MicroRNAs (miRNAs/miRs) are a class of small non-coding RNAs that regulate gene expression and result in altered phenotypic changes in cancer cells. miRNAs have emerged as promising drug targets, and miRNA-based therapies have been proposed in various cancer models (14,15). Several miRNAs have been revealed to serve key roles in the development and progression of pancreatic cancer (1618). In addition, previous studies have demonstrated that miRNA signatures change following chemotherapy (19,20). Curcumin, a natural compound that exhibits low toxicity and yields strong antitumor effects, has been reported to significantly alter the miRNA expression profile in pancreatic cancers (21,22). This indicates that miRNAs may mediate the antitumor effects of curcumin.

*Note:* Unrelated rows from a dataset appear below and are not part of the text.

theorem KeepsOutside.drawn (s : State) : KeepsOutside c shared s s.drawn := ⟨fun _ _ _ _ => drawn_line ..⟩

theorem indexStoreTag_keepsOutside {va : Word} (h : indexStoreTag c va s = .next t) : KeepsOutside c shared s t := by
  unfold indexStoreTag storeTag at h
  split at h
  · cases h
  · split at h
    · cases h
    · exact next_inj h ▸ .setLine ..

theorem fill_keepsOutside {va : Word} {pa : Nat} (h : fill c va pa s = .next t) : KeepsOutside c shared s t := by
  unfold fill at h
  split at h
  · obtain rfl := next_inj h
    refine .trans ?_ (.drawn _)
    unfold refill
    split
    · exact .refl s
    · exact .trans (.setLine ..) (.busOp ..)
  · obtain ⟨v, _, _, h⟩ := chooseVictim_next h
    obtain rfl := next_inj h
    exact .trans (.trans (.setLine ..) (.busOp ..)) (.drawn _)

theorem fetchAndLockLine_keepsOutside {va : Word} {pa choice : Nat} (h : fetchAndLockLine c va pa choice s = .next t) :
    KeepsOutside c shared s t := by
  obtain ⟨v, l, hl⟩ := fetchAndLockLine_next h
  refine ⟨fun j d w hne => ?_⟩
  rw [hl.line, if_neg]
  rintro ⟨hj, hd, -⟩
  exact hne ⟨hd, .inl hj⟩

theorem fetchAndLockLines_keepsOutside : ∀ (qs : List (Word × Nat)) (s : State), fetchAndLockLines c qs s = .next t →
    KeepsOutside c shared s t := by
  intro qs
  induction qs with
  | nil => exact fun s h => next_inj h ▸ .refl s
  | cons q qs ih =>
    intro s h
    obtain ⟨u, hu, h⟩ := andThen_eq_next h
    exact .trans (.trans (fetchAndLockLine_keepsOutside hu) (.drawn u)) (ih _ h)

theorem writeSlots_keepsOutside : ∀ (ws : List (Nat × Line)) (s : State), KeepsOutside c shared s (s.writeSlots c ws)
  | [], s => .refl s
  | w :: ws, s => by
    refine .trans ⟨fun j d v hne => line_writeSlot_other s c w.1 w.2 fun he => hne ?_⟩ (writeSlots_keepsOutside ws _)
    cases he
    exact ⟨rfl, .inl rfl⟩

theorem sendAll_keepsLines : ∀ (ps : List Pending) (s : State), KeepsLines s (s.sendAll c ps)
  | [], _ => fun _ _ _ => rfl
  | _ :: ps, _ => fun j d v => (sendAll_keepsLines ps _ j d v).trans (send_line ..)

/-- R62, R71: an implementation dependent operation of another behaviour writes records of its own cache of this core. -/
theorem answered_keepsOutside (s : State) (a : ImplDepAnswer) : KeepsOutside c shared s (s.answered c a) := by
  refine (writeSlots_keepsOutside a.lines s).trans ⟨fun j d v _ => ?_⟩
  simp [State.answered, sendAll_keepsLines a.sent _ j d v]

/-! ### Operations -/

variable {va : Word} {pa cca : Nat} {op : BitVec 5}

/-- R62: an operation that is neither a Hit operation nor implementation dependent acts on the cache of op of this core. -/
theorem Runs.keepsOutside (h : Runs va pa cca s t op) (hhit : ¬HitKind (opKind op) (opCache op)) (himpl : opKind op ≠ 3#3) :
    KeepsOutside (opCache op) shared s t := by
  cases h
  all_goals simp only [opCache_opOf, opKind_opOf] at hhit himpl ⊢
  case indexInvalidate h => exact next_inj (ownLineCheck_next h).2 ▸ .invalidateSlot ..
  case indexWriteBackInvalidate h =>
    obtain rfl := next_inj (ownLineCheck_next h).2
    exact .trans (.writeBackLine ..) (.invalidateSlot ..)
  case indexLoadTag h => exact next_inj h ▸ ⟨fun _ _ _ _ => by simp⟩
  case indexStoreTag h => exact indexStoreTag_keepsOutside h
  case implDep => exact absurd rfl himpl
  case hitInvalidate => exact absurd (.inl rfl) hhit
  case fill h => exact fill_keepsOutside h
  case hitWriteBackInvalidate hc _ => exact absurd (.inr ⟨hc, .inl rfl⟩) hhit
  case hitWriteBack hc _ => exact absurd (.inr ⟨hc, .inr rfl⟩) hhit
  case fetchAndLock h => exact fetchAndLockLines_keepsOutside _ _ h

/-- R53, R108: a Hit operation acts on its cache of the cores it reaches. -/
theorem HitEffects.keepsOutside {kind : BitVec 3} (h : HitEffects kind c pa (s.reached op cca) s t)
    (hshared : s.cfg.isGlobalized op cca = true → shared) : KeepsOutside c shared s t := by
  refine ⟨fun k d v hne => ?_⟩
  rw [h.line, if_neg]
  rintro ⟨hk, hd, -⟩
  cases hg : s.cfg.isGlobalized op cca with
  | true => exact hne ⟨hd, .inr (hshared hg)⟩
  | false =>
    rw [reached_own hg] at hk
    exact hne ⟨hd, .inl (List.mem_singleton.1 hk)⟩

theorem operation_keepsOutside {kind : BitVec 3} (h : operation (opOf kind c) va pa cca s = .next t) (himpl : kind ≠ 3#3)
    (hshared : HitKind kind c → s.cfg.isGlobalized (opOf kind c) cca = true → shared) : KeepsOutside c shared s t := by
  by_cases hk : HitKind kind c
  · exact (operation_hitEffects hk h).keepsOutside (hshared hk)
  · have hr := (operation_runs h).keepsOutside (shared := shared)
    simp only [opCache_opOf, opKind_opOf] at hr
    exact hr hk himpl

/-- The described operations are those of the kinds that are not implementation dependent. -/
theorem standardOp_next {kind : BitVec 3} (h : standardOp (opOf kind c) va pa cca s = .next t) :
    kind ≠ 3#3 ∧ operation (opOf kind c) va pa cca s = .next t := by
  rcases kind_cases kind with rfl | rfl | rfl | rfl | rfl | rfl | rfl | rfl
  case inr.inr.inr.inl => cases c <;> cases h
  all_goals exact ⟨by decide, by cases c <;> exact h⟩

/-- R54, R62: described operations performed in order act on one cache, on the other cores where one of them may be broadcast. -/
theorem standardOps_keepsOutside : ∀ (kinds : List (BitVec 3)) (s : State), s.cfg.present c = true → pa < 2 ^ s.cfg.palen →
    (∀ kind, HitKind kind c → s.cfg.isGlobalized (opOf kind c) cca = true → shared) →
    standardOps c kinds va pa cca s = .next t → KeepsOutside c shared s t := by
  intro kinds
  induction kinds with
  | nil => exact fun s _ _ _ h => next_inj h ▸ .refl s
  | cons kind kinds ih =>
    intro s hp hpa hshared h
    obtain ⟨u, hu, h⟩ := andThen_eq_next h
    obtain ⟨hk, ho⟩ := standardOp_next hu
    have hcfg : u.cfg = s.cfg := (standardOp_effects (by rwa [opCache_opOf]) hpa hu).cfg
    exact (operation_keepsOutside ho hk (hshared kind)).trans
      (ih u (by rwa [hcfg]) (by rwa [hcfg]) (by rwa [hcfg]) h)

theorem implDep_keepsOutside (hp : s.cfg.present (opCache op) = true) (hpa : pa < 2 ^ s.cfg.palen)
    (hshared : ∀ kind, HitKind kind (opCache op) → s.cfg.isGlobalized (opOf kind (opCache op)) cca = true → shared)
    (h : implDep op va pa cca s = .next t) : KeepsOutside (opCache op) shared s t := by
  unfold implDep at h
  split at h
  · exact standardOps_keepsOutside _ _ hp hpa hshared h
  · exact next_inj h ▸ answered_keepsOutside ..
  · cases h

/-! ### Instructions -/

/-- A Hit operation that op may perform is globalized at a cca: the one of its kind, or for an implementation dependent value any of its
cache (R122, log entry 28). -/
def MayBroadcast (cfg : Config) (op : BitVec 5) (cca : Nat) : Prop :=
  ∃ kind, (kind = opKind op ∨ opKind op = 3#3) ∧ HitKind kind (opCache op) ∧ cfg.isGlobalized (opOf kind (opCache op)) cca = true

theorem operation_keepsOutside_of_mayBroadcast (hp : s.cfg.present (opCache op) = true) (hpa : pa < 2 ^ s.cfg.palen)
    (h : operation op va pa cca s = .next t) : KeepsOutside (opCache op) (MayBroadcast s.cfg op cca) s t := by
  by_cases himpl : opKind op = 3#3
  · rw [← opOf_opKind_opCache op, himpl, operation_implDep, ← himpl, opOf_opKind_opCache] at h
    exact implDep_keepsOutside hp hpa (fun kind hk hg => ⟨kind, .inr himpl, hk, hg⟩) h
  · rw [← opOf_opKind_opCache op] at h
    exact operation_keepsOutside h himpl fun hk hg => ⟨_, .inl rfl, hk, hg⟩

/-- R53, R54, R62: the caches an instruction that completes acts on; at an uncached address there are none. -/
theorem exec_keepsOutside {isEva : Bool} {rs : BitVec 5} {offset : Int} (h : exec (cacheop isEva op rs offset) s = .next t)
    (hshared : ∀ pa cca, s.cfg.translate (addressOf s rs offset) isEva = .ok pa cca → MayBroadcast s.cfg op cca → shared) :
    KeepsOutside (opCache op) shared s t := by
  rw [exec_cacheop] at h
  obtain ⟨pa, cca, htr, ⟨_, _, rfl⟩ | ⟨_, r, hc, rfl⟩⟩ := cacheInstr_next h
  · exact ⟨fun _ _ _ _ => advance_line ..⟩
  · obtain ⟨ho, v, hv, rfl⟩ := cacheOp_next hc
    have hops := operation_keepsOutside_of_mayBroadcast (opImplemented_present ho).2 (translate_lt htr) hv
    refine ⟨fun k d w hne => ?_⟩
    rw [advance_line, errorTaken_line]
    exact hops.line k d w fun ⟨hd, hk⟩ => hne ⟨hd, hk.imp_right (hshared pa cca htr)⟩

theorem mem_of_hitKind : ∀ op : BitVec 5, HitKind (opKind op) (opCache op) ∨ opKind op = 3#3 →
    op.toNat ∈ [16, 17, 18, 19, 21, 22, 23, 25, 26, 27, 12, 13, 14, 15] := by decide

theorem MayBroadcast.mem {cfg : Config} (h : MayBroadcast cfg op cca) :
    op.toNat ∈ [16, 17, 18, 19, 21, 22, 23, 25, 26, 27, 12, 13, 14, 15] := by
  obtain ⟨kind, rfl | himpl, hk, -⟩ := h
  · exact mem_of_hitKind op (.inl hk)
  · exact mem_of_hitKind op (.inr himpl)

/-- The premise of the third clause of the statement, as one word. -/
theorem not_mayBroadcast {cfg : Config} (h : if 12 ≤ op.toNat ∧ op.toNat ≤ 15 then
    ∀ kind, cfg.isGlobalized (opOf kind (opCache op)) cca = false else cfg.isGlobalized op cca = false) :
    ¬MayBroadcast cfg op cca := by
  rintro ⟨kind, hkind, -, hg⟩
  split at h
  · exact Bool.eq_false_iff.1 (h kind) hg
  · rename_i hno
    obtain rfl := hkind.resolve_right (opKind_ne_implDep op hno)
    rw [opOf_opKind_opCache] at hg
    exact Bool.eq_false_iff.1 h hg

end

/-- Settles O47: the three clauses are the frame of an instruction, with the other cores reached, not reached at any cca, and not reached
at the cca of the address. -/
theorem operationsStayInTheirCache : Obligations.OperationsStayInTheirCache := by
  intro isEva op rs offset s t h
  refine ⟨fun core c u hc => ?_, fun hop core c u hcore => ?_, fun pa cca htr hno core c u hcore => ?_⟩
  · exact (exec_keepsOutside (shared := True) h fun _ _ _ _ => trivial).line core c u fun hp => hc hp.1
  · exact (exec_keepsOutside (shared := False) h fun _ _ _ hb => hop hb.mem).line core c u fun hp => hcore (hp.2.resolve_right id)
  · refine (exec_keepsOutside (shared := False) h fun pa' cca' htr' hb => ?_).line core c u fun hp => hcore (hp.2.resolve_right id)
    obtain ⟨-, rfl⟩ : pa = pa' ∧ cca = cca' := by simpa [htr] using htr'
    exact not_mayBroadcast hno hb

end Sys2Proof.Machine

/-! SUPPORT. The encoding (spec/30_encoding.md R56 to R61): a word as its eight fields, the decoder and the encoder said once by the fields
(`decode_eq_ok_iff_fields`, `encode_eq_iff_fields`), and from the two that each undoes the other; and what a word that is neither
instruction, or an op that selects nothing, comes to. -/

namespace Sys2Proof.Machine

/-! ### A word as its fields (R56) -/

theorem append_eq_append_iff {m n : Nat} {a c : BitVec m} {b d : BitVec n} : a ++ b = c ++ d ↔ a = c ∧ b = d := by
  refine ⟨fun h => ⟨?_, ?_⟩, fun ⟨ha, hb⟩ => ha ▸ hb ▸ rfl⟩
  · rw [← BitVec.extractLsb'_append_eq_left (a := a) (b := b), h, BitVec.extractLsb'_append_eq_left]
  · rw [← BitVec.extractLsb'_append_eq_right (a := a) (b := b), h, BitVec.extractLsb'_append_eq_right]

/-- The eight fields of R56, leftmost most significant, each of any value. -/
def wordOfFields (major : BitVec 6) (op rs : BitVec 5) (s8 : BitVec 1) (minor : BitVec 4) (fixed : BitVec 1) (selector : BitVec 2)
    (s0 : BitVec 8) : Word := major ++ op ++ rs ++ s8 ++ minor ++ fixed ++ selector ++ s0

/-- The fields are all of the word. -/
theorem wordOfFields_extractLsb' (w : Word) : wordOfFields (w.extractLsb' 26 6) (w.extractLsb' 21 5) (w.extractLsb' 16 5)
    (w.extractLsb' 15 1) (w.extractLsb' 11 4) (w.extractLsb' 10 1) (w.extractLsb' 8 2) (w.extractLsb' 0 8) = w := by
  apply BitVec.eq_of_getLsbD_eq
  intro i hi
  simp only [wordOfFields, BitVec.getLsbD_append]
  interval_cases i <;> simp

section
variable {major major' : BitVec 6} {op rs op' rs' : BitVec 5} {s8 fixed s8' fixed' : BitVec 1} {minor minor' : BitVec 4}
  {selector selector' : BitVec 2} {s0 s0' : BitVec 8}

theorem wordOfFields_eq_iff :
    wordOfFields major op rs s8 minor fixed selector s0 = wordOfFields major' op' rs' s8' minor' fixed' selector' s0' ↔
      major = major' ∧ op = op' ∧ rs = rs' ∧ s8 = s8' ∧ minor = minor' ∧ fixed = fixed' ∧ selector = selector' ∧ s0 = s0' := by
  refine append_eq_append_iff.trans ?_
  simp only [append_eq_append_iff, and_assoc]

theorem wordOfFields_and :
    wordOfFields major op rs s8 minor fixed selector s0 &&& wordOfFields major' op' rs' s8' minor' fixed' selector' s0' =
      wordOfFields (major &&& major') (op &&& op') (rs &&& rs') (s8 &&& s8') (minor &&& minor') (fixed &&& fixed')
        (selector &&& selector') (s0 &&& s0') := by
  refine BitVec.and_append.trans ?_
  simp only [wordOfFields, BitVec.and_append]

end

/-! ### The fixed bits (R57, R58) -/

/-- Bits 9:8, which tell CACHE from CACHEE (R57). -/
def selectorOf (isEva : Bool) : BitVec 2 := if isEva then 0b10#2 else 0b01#2

/-- The fixed bits of the word are those of the instruction (R57). -/
structure FixedBits (isEva : Bool) (w : Word) : Prop where
  major : w.extractLsb' 26 6 = majorOpcode
  minor : w.extractLsb' 11 4 = minorOpcode
  fixed : w.extractLsb' 10 1 = 0#1
  selector : w.extractLsb' 8 2 = selectorOf isEva

/-- R58: the mask keeps the fixed bits and nothing else. -/
theorem fixedBits_iff_mask {isEva : Bool} {w : Word} :
    FixedBits isEva w ↔ w &&& 0xFC007F00#32 = if isEva then 0xA4003A00#32 else 0xA4003900#32 := by
  have hmask : 0xFC007F00#32 = wordOfFields (BitVec.allOnes 6) 0#5 0#5 0#1 (BitVec.allOnes 4) (BitVec.allOnes 1)
      (BitVec.allOnes 2) 0#8 := by decide
  have hmatch : (if isEva then 0xA4003A00#32 else 0xA4003900#32) =
      wordOfFields majorOpcode 0#5 0#5 0#1 minorOpcode 0#1 (selectorOf isEva) 0#8 := by cases isEva <;> decide
  conv_rhs => rw [hmatch, hmask, ← wordOfFields_extractLsb' w, wordOfFields_and, wordOfFields_eq_iff]
  simp only [BitVec.and_allOnes, BitVec.and_zero, true_and, and_true]
  exact ⟨fun ⟨hmajor, hminor, hfixed, hselector⟩ => ⟨hmajor, hminor, hfixed, hselector⟩,
    fun ⟨hmajor, hminor, hfixed, hselector⟩ => ⟨hmajor, hminor, hfixed, hselector⟩⟩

In the present study, miR-340, a tumor-suppressive miRNA (23), was investigated as a potential miRNA associated with the antitumor effects of curcumin on pancreatic cancer cells. This investigation revealed that miR-340 expression was markedly induced by curcumin treatment. In addition, an antiapoptotic protein named X-linked inhibitor of apoptosis (XIAP) was functionally targeted by miR-340, which likely confers the proapoptotic effect of curcumin. Therefore, the present study demonstrates that the miR-340/XIAP signaling pathway is essential for curcumin-induced pancreatic cancer cell apoptosis and may provide clinical insights for treating pancreatic cancer using curcumin.

Materials and methods

Cell culture, drug treatment and transfection

The pancreatic adenocarcinoma cell line PANC-1 and human embryonic kidney HEK293 cell line were purchased from the American Type Culture Collection (Manassas, VA, USA). Cells were cultured in Dulbecco's modified Eagle's medium (HyClone; GE Healthcare Life Sciences, Logan, UT, USA) supplemented with 10% fetal bovine serum (HyClone; GE Healthcare Life Sciences) in an incubator with 5% CO2 at 37°C. Negative controls for miR-340 and miR-340 inhibitor (NC; scrambled miRNA, supplied in each miRNA set), miR-340 (catalog no. miR10004692-1-5) or an miR-340 inhibitor (catalog no. miR20004692-1-5; Guangzhou RiboBio, Co., Ltd., Guangzhou, China) were transfected into cells using Lipofectamine® 2000 (Invitrogen; Thermo Fisher Scientific, Inc., Waltham, MA, USA) at a final concentration of 100 nM according to the manufacturer's protocol. To avoid bacterial contamination, 100 U/ml penicillin and 100 µg/ml streptomycin were added to the culture media following transfection. Curcumin was purchased from Sigma-Aldrich (Merck KGaA, Darmstadt, Germany) and applied to cells at 2.5, 5, 10 or 20 µM for 72 h. Cells were subjected to curcumin treatment 48 h following transfection.

Cell viability assay

Cell viability was measured using an MTT assay. PANC-1 cells were seeded into a 96-well plate at a concentration of 2.5×104 cells/ml/well. Following cell attachment for 24 h, cells were treated with 2.5, 5, 10 or 20 µmol/l curcumin for 72 h, followed by incubation with 20 µl MTT (5 mg/ml) for 4 h. Dimethyl sulfoxide (200 µl) was then added to each well to visualize the living cells. The raw data were obtained by measuring the absorbance value of the wells at 490 nm with a spectrophotometer.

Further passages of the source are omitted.